WHAT THE TASK ASKS - Each line with the string "opaque" is to be copied from the records below.

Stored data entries

▼▼▼

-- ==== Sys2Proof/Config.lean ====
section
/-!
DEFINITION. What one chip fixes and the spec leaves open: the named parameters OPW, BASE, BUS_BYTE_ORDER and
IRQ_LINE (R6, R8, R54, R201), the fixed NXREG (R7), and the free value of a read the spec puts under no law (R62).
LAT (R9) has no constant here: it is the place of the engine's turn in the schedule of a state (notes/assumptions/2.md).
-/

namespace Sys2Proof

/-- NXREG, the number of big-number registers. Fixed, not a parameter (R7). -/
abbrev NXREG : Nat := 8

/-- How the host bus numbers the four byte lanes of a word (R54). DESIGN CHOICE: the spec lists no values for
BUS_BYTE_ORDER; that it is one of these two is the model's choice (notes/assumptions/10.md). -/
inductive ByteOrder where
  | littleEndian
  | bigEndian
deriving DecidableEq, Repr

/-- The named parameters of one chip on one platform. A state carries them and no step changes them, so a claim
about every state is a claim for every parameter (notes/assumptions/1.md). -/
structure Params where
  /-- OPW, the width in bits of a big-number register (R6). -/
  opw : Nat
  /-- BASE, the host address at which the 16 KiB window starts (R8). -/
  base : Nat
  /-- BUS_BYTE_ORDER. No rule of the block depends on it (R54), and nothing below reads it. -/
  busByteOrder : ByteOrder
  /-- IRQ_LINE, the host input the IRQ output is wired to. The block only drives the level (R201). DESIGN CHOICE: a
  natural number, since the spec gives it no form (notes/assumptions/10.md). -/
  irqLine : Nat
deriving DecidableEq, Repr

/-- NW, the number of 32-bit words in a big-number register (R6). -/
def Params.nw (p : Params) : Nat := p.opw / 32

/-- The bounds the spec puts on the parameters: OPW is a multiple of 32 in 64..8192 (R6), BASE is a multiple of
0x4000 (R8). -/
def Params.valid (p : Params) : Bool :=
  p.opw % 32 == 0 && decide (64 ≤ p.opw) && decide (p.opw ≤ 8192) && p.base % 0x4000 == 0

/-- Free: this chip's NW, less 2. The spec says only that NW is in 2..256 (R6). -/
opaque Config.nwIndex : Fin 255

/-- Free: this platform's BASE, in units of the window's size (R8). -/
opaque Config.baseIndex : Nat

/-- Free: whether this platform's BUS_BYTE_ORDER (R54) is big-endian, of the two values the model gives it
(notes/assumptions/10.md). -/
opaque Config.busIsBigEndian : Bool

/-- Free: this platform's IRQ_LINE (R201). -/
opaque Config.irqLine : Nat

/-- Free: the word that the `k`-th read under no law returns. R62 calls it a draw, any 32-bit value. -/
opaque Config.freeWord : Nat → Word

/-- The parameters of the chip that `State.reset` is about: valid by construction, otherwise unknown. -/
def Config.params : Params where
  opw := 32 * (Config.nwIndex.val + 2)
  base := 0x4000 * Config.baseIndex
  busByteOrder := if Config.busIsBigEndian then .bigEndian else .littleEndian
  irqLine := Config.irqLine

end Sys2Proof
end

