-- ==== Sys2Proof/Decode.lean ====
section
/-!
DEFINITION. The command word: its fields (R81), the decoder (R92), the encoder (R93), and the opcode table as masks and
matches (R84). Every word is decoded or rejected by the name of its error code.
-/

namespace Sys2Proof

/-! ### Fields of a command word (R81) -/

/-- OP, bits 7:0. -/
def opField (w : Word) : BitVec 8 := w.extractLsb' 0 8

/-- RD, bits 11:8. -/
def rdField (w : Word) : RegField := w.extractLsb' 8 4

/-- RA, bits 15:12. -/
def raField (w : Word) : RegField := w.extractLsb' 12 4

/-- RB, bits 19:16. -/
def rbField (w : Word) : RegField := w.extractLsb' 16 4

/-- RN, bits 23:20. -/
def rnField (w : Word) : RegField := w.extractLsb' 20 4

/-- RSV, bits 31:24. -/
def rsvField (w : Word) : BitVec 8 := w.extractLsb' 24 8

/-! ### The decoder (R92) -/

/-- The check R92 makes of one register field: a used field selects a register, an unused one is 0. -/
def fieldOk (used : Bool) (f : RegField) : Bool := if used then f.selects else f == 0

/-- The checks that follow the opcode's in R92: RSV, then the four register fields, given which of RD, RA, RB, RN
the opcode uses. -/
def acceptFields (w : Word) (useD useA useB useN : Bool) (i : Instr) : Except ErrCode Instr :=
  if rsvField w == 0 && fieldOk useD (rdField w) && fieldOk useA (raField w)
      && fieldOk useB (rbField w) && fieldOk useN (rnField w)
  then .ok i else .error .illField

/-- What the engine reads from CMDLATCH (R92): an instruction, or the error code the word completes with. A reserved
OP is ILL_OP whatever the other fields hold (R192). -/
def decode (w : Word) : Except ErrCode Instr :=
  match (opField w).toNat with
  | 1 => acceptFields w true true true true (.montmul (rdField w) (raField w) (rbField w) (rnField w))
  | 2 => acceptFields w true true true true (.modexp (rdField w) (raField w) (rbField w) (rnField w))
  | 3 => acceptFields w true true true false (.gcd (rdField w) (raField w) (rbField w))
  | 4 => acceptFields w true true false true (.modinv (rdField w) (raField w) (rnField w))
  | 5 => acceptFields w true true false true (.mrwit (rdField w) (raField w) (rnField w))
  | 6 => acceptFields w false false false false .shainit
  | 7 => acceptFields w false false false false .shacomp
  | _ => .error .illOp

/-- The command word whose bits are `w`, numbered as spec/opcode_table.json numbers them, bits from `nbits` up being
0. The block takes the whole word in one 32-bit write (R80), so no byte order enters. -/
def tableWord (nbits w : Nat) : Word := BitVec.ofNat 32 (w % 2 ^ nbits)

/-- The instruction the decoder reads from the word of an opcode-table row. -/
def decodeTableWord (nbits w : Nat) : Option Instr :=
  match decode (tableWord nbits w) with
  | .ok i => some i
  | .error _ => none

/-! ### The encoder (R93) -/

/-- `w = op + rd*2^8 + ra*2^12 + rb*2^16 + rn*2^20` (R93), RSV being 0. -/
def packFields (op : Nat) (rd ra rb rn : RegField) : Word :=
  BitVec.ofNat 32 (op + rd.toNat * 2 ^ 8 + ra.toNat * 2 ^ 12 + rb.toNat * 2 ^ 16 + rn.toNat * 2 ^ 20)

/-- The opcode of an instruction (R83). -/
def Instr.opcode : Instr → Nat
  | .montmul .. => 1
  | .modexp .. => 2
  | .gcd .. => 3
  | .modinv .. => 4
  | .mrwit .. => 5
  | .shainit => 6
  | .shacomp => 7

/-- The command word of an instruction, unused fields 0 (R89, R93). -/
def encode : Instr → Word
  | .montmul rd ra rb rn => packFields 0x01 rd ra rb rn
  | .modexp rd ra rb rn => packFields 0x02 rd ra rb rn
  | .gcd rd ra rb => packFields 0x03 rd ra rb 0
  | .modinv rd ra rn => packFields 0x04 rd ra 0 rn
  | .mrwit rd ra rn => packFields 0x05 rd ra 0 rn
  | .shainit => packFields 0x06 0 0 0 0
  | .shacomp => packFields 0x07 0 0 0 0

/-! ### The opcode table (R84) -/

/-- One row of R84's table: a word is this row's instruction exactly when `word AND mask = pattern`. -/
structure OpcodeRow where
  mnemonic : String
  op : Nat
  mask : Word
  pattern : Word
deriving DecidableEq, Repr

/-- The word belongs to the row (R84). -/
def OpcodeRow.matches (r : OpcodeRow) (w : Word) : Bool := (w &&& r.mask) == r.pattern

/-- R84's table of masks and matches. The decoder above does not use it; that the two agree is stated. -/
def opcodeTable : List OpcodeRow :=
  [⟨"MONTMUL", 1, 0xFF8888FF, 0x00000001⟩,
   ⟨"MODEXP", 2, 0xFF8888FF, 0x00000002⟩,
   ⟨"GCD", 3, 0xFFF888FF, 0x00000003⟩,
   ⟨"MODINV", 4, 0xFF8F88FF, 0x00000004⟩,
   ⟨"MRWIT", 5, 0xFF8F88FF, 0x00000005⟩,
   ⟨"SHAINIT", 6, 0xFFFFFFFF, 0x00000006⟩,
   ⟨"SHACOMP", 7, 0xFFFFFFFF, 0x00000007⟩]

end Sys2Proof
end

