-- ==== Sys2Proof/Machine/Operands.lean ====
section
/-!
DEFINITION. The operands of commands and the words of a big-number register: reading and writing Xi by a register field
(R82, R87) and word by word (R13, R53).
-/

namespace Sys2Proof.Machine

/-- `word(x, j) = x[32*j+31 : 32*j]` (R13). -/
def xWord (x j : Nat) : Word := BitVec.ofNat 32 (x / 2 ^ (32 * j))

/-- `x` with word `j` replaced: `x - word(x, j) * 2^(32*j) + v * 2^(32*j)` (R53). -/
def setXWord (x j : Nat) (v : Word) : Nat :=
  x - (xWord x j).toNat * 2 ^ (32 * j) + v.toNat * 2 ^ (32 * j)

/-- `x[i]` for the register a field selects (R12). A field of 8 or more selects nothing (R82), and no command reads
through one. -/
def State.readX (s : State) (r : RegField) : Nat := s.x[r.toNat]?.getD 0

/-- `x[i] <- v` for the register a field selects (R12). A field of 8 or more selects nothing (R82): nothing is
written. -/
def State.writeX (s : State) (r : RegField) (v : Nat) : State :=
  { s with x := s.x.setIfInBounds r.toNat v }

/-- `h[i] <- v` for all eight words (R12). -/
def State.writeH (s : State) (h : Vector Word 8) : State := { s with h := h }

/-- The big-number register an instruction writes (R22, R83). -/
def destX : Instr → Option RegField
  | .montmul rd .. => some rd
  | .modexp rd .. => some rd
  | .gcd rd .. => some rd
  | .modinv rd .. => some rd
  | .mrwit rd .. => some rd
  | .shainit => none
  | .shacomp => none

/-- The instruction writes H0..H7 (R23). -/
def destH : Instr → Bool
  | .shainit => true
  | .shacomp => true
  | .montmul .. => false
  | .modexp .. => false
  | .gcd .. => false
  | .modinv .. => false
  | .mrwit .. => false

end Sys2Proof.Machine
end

▲▲▲

FINISHED TASK -
opaque Config.nwIndex : Fin 255
opaque Config.baseIndex : Nat
opaque Config.busIsBigEndian : Bool
opaque Config.irqLine : Nat
opaque Config.freeWord : Nat → Word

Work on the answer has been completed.